» What to do
Give again, word for word, each line below starting at the one that contains "next state. -/" and ending at the one that contains "(∃ t, exec (.noteOn 0) (midSysEx .legacy)".
§
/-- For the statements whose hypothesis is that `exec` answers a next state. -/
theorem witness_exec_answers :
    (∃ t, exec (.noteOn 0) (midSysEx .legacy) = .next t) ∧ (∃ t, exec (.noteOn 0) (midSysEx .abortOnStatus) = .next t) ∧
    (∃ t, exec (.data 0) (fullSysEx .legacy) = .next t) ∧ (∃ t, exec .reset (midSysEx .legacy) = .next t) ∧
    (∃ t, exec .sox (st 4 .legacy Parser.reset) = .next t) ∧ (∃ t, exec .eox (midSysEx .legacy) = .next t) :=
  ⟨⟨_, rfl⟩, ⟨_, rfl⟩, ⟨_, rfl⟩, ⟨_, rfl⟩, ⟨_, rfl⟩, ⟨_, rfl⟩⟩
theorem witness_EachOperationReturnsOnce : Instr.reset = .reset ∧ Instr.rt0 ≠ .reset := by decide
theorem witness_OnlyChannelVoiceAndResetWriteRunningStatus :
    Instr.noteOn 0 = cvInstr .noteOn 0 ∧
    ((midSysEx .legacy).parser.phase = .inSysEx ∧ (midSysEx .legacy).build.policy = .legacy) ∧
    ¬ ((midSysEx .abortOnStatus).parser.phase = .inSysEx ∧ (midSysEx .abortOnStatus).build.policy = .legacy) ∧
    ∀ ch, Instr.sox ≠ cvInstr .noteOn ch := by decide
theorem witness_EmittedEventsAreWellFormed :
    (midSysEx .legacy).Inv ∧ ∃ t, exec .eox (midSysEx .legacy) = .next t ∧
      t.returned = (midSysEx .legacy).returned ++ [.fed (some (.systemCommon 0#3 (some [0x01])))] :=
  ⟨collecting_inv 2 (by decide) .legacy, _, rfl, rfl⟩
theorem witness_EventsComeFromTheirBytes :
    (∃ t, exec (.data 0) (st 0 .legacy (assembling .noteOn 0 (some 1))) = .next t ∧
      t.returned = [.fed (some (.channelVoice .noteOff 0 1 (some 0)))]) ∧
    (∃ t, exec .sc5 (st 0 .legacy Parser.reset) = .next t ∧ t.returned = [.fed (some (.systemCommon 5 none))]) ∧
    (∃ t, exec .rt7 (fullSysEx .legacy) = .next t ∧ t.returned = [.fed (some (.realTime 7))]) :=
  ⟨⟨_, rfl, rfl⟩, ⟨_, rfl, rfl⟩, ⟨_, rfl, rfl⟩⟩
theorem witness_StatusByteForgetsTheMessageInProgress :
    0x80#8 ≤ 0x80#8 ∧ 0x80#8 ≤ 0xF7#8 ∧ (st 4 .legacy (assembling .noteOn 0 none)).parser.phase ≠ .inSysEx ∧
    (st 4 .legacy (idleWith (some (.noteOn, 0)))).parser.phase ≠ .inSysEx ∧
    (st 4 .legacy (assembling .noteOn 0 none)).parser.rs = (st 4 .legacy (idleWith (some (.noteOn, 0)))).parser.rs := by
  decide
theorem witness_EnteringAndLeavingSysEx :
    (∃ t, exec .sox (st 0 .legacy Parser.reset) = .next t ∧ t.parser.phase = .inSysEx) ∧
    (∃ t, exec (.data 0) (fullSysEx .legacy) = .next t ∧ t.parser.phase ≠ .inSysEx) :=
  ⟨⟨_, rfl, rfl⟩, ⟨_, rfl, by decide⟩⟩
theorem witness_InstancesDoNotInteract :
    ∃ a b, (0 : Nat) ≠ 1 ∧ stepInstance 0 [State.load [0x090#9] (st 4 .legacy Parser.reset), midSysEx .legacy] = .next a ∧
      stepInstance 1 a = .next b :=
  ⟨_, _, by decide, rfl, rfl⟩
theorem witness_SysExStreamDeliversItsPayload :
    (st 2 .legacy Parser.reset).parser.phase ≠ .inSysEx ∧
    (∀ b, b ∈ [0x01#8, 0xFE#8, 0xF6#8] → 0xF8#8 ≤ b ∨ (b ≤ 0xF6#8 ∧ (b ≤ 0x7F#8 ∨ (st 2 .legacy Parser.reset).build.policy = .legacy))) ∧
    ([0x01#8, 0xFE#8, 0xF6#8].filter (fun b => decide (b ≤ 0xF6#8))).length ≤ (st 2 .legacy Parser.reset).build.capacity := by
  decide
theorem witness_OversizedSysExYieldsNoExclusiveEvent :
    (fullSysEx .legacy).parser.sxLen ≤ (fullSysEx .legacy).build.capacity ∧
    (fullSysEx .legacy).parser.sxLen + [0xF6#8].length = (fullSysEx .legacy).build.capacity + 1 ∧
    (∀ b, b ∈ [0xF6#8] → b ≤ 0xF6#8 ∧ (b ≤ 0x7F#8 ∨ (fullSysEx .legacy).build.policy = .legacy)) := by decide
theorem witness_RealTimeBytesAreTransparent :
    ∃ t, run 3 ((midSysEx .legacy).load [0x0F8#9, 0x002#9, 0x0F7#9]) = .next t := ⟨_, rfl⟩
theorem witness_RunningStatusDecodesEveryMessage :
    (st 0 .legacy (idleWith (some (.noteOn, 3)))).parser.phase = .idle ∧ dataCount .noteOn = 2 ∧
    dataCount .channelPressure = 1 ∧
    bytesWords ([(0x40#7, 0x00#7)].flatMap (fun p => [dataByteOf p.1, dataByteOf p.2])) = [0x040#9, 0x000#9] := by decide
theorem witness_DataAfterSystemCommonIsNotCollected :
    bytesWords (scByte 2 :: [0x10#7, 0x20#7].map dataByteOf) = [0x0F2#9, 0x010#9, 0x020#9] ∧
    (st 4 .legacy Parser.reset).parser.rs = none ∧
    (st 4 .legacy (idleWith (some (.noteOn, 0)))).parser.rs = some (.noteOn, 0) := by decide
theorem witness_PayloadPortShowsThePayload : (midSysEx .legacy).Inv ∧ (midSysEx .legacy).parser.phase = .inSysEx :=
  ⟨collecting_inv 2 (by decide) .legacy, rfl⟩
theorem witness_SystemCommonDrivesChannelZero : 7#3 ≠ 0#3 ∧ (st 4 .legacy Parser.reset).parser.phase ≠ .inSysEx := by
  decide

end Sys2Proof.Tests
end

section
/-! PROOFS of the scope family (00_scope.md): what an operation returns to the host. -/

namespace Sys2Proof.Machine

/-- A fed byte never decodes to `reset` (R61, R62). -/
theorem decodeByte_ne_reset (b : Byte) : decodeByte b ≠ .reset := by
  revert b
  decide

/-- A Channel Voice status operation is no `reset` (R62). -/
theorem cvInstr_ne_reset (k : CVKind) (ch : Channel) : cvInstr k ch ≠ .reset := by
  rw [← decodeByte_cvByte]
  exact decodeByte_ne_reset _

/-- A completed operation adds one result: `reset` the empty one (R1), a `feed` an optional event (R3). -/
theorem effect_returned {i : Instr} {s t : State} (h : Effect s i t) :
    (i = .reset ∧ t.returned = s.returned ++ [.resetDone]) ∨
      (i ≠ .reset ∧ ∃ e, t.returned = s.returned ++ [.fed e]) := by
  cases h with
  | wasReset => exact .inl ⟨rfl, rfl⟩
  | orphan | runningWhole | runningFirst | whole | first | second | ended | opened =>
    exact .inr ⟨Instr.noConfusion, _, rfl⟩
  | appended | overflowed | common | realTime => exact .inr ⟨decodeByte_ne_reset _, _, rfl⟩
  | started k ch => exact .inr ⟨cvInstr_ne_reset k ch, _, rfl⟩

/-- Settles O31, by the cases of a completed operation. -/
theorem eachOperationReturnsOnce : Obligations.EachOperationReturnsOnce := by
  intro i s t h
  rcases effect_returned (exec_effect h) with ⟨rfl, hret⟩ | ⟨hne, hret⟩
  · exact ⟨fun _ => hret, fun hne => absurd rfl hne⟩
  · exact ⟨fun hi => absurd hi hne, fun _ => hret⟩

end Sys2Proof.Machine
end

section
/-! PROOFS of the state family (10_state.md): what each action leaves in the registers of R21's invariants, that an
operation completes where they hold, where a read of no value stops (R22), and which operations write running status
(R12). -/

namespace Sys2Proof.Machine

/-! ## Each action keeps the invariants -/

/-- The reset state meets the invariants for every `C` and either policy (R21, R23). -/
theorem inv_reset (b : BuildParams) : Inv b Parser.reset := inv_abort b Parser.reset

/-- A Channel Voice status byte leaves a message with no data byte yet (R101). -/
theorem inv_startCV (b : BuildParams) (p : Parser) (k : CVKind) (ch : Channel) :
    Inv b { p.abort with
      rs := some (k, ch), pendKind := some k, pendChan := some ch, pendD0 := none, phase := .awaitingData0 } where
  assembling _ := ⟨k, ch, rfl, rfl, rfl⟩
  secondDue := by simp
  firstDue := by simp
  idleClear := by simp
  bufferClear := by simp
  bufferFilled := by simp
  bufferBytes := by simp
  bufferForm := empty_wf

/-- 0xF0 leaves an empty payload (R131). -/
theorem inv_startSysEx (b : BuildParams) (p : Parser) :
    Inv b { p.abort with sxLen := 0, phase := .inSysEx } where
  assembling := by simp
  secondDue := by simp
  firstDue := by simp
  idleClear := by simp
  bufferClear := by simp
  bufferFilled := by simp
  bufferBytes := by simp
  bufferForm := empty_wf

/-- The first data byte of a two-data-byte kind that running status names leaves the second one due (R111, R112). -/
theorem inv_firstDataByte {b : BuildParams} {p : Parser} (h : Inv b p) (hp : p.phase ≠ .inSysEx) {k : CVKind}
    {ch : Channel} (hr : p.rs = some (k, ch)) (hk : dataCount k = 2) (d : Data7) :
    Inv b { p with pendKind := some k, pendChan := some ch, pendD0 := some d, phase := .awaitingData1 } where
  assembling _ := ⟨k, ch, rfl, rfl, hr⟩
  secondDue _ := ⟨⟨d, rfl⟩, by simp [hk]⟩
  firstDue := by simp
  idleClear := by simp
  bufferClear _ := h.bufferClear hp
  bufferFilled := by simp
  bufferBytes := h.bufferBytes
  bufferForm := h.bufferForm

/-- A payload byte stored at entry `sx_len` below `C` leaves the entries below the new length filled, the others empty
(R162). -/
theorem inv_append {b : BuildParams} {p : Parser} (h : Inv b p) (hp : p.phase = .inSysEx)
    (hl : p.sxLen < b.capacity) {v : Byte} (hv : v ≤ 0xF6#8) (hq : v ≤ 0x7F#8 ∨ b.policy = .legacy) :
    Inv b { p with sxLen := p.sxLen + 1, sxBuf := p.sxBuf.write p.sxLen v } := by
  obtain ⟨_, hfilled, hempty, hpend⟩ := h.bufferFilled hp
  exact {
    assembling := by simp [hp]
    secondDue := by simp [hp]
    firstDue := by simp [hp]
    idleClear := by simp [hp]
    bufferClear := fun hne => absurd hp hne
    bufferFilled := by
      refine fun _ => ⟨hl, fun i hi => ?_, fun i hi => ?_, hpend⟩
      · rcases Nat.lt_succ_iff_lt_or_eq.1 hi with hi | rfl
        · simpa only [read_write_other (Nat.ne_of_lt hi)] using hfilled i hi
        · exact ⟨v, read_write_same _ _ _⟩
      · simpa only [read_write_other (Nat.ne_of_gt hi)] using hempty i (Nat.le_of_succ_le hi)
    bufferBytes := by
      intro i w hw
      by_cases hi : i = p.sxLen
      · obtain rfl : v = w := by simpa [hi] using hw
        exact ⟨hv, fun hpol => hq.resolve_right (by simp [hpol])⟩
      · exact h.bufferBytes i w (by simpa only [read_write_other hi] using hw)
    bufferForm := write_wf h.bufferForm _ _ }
§
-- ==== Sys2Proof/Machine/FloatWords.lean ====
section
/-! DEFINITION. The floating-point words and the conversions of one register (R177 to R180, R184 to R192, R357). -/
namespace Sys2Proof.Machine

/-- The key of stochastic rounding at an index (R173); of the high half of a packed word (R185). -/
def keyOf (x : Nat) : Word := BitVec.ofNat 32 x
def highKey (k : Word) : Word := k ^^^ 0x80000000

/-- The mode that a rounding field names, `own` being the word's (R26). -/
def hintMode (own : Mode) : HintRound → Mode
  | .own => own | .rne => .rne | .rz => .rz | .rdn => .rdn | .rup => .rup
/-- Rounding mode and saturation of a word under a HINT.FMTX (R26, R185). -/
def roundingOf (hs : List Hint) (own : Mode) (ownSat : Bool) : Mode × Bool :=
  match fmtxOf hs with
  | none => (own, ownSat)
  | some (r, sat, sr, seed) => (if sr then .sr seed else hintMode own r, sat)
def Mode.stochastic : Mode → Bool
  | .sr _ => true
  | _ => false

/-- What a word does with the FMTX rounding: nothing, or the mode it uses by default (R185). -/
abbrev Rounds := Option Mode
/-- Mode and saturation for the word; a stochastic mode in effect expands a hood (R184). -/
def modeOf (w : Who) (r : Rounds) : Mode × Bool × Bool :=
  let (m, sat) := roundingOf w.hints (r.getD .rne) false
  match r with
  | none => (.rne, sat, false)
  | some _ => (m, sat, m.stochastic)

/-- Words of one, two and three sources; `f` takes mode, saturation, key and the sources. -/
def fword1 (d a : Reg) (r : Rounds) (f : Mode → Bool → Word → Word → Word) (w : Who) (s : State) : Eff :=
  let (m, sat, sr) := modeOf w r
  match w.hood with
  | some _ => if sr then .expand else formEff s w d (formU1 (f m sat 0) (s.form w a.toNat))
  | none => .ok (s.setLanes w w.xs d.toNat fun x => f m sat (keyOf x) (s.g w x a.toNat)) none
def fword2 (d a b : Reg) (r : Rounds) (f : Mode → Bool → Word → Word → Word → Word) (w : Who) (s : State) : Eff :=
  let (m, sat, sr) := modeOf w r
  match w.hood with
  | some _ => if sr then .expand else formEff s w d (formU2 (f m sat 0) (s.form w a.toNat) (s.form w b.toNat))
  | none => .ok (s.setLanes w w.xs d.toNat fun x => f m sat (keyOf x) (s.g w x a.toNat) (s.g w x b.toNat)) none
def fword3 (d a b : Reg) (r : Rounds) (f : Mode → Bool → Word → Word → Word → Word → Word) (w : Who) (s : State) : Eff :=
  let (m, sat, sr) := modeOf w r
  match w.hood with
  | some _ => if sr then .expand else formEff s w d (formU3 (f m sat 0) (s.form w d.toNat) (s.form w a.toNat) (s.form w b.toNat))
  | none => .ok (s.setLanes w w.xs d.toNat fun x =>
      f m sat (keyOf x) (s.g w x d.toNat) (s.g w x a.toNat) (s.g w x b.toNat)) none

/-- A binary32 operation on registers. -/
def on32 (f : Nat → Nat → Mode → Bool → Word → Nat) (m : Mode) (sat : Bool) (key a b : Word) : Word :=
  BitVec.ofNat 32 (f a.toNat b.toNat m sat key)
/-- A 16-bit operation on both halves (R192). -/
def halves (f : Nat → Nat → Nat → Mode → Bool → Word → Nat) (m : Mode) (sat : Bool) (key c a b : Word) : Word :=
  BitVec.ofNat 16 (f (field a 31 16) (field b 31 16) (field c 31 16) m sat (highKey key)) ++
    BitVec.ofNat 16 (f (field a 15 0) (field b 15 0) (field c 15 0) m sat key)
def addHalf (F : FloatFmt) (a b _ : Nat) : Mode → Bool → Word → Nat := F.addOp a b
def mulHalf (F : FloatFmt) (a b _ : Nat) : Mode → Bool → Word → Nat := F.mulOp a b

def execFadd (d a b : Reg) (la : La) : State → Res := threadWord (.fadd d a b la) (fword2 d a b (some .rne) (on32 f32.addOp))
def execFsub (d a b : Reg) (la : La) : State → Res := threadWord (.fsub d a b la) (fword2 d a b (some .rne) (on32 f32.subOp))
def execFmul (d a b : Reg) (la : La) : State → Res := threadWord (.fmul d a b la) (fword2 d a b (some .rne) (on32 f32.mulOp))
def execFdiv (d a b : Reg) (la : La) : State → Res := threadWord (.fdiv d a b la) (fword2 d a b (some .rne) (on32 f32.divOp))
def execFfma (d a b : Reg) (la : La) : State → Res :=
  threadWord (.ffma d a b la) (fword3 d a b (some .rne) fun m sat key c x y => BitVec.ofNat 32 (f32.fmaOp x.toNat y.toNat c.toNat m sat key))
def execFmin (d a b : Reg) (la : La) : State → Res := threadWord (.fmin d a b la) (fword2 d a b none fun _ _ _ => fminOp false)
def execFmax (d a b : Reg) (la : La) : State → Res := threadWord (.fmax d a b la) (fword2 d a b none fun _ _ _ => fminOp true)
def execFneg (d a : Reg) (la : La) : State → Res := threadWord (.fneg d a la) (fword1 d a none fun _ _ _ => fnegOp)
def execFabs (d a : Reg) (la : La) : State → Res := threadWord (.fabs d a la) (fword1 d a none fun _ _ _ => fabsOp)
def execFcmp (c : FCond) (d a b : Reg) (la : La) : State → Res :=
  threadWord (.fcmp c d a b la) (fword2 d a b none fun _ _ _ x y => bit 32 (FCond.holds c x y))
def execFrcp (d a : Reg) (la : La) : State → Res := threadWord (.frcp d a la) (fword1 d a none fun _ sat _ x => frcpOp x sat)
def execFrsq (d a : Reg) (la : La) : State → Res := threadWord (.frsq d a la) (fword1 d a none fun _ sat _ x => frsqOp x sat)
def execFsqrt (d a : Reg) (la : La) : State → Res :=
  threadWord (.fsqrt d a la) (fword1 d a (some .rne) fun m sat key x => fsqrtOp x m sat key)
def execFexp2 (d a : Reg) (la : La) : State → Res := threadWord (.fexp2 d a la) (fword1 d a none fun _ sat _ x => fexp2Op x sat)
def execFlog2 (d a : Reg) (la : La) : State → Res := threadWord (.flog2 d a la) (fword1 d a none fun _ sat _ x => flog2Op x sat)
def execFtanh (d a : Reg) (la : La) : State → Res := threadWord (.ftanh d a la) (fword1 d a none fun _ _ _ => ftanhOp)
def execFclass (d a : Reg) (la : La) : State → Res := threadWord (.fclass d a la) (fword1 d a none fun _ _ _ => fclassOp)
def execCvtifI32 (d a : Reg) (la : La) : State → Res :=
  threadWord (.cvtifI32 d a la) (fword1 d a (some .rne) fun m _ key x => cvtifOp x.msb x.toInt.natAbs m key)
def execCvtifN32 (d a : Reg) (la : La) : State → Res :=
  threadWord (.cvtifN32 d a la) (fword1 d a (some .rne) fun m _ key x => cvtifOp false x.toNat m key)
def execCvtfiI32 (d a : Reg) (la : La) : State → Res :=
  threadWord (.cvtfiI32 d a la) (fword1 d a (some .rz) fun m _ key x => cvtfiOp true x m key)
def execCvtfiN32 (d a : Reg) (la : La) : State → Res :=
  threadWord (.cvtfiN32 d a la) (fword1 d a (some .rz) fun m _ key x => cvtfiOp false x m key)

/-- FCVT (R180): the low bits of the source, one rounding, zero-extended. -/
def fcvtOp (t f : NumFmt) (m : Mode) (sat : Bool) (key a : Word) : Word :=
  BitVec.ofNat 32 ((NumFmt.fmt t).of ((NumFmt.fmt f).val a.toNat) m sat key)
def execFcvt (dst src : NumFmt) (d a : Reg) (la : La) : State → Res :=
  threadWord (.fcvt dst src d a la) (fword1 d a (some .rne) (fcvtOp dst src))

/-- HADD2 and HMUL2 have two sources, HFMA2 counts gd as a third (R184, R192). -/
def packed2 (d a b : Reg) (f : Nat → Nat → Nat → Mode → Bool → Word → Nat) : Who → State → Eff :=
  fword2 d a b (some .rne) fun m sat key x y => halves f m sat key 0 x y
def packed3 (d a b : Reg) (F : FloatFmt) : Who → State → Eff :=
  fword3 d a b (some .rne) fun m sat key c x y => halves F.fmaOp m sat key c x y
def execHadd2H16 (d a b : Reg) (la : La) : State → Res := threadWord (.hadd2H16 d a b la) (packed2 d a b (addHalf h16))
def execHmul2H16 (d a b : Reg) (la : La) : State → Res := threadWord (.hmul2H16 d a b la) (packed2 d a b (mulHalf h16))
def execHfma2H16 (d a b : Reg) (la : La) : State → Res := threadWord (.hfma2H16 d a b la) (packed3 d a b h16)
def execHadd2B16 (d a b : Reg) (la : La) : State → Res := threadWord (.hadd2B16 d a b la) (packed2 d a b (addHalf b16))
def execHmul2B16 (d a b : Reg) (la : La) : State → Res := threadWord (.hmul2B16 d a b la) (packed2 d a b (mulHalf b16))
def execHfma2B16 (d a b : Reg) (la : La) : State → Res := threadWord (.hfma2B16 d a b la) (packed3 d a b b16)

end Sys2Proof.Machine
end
§
» Expected answer
/-- For the statements whose hypothesis is that `exec` answers a next state. -/
theorem witness_exec_answers :
    (∃ t, exec (.noteOn 0) (midSysEx .legacy) = .next t) ∧ (∃ t, exec (.noteOn 0) (midSysEx .abortOnStatus) = .next t) ∧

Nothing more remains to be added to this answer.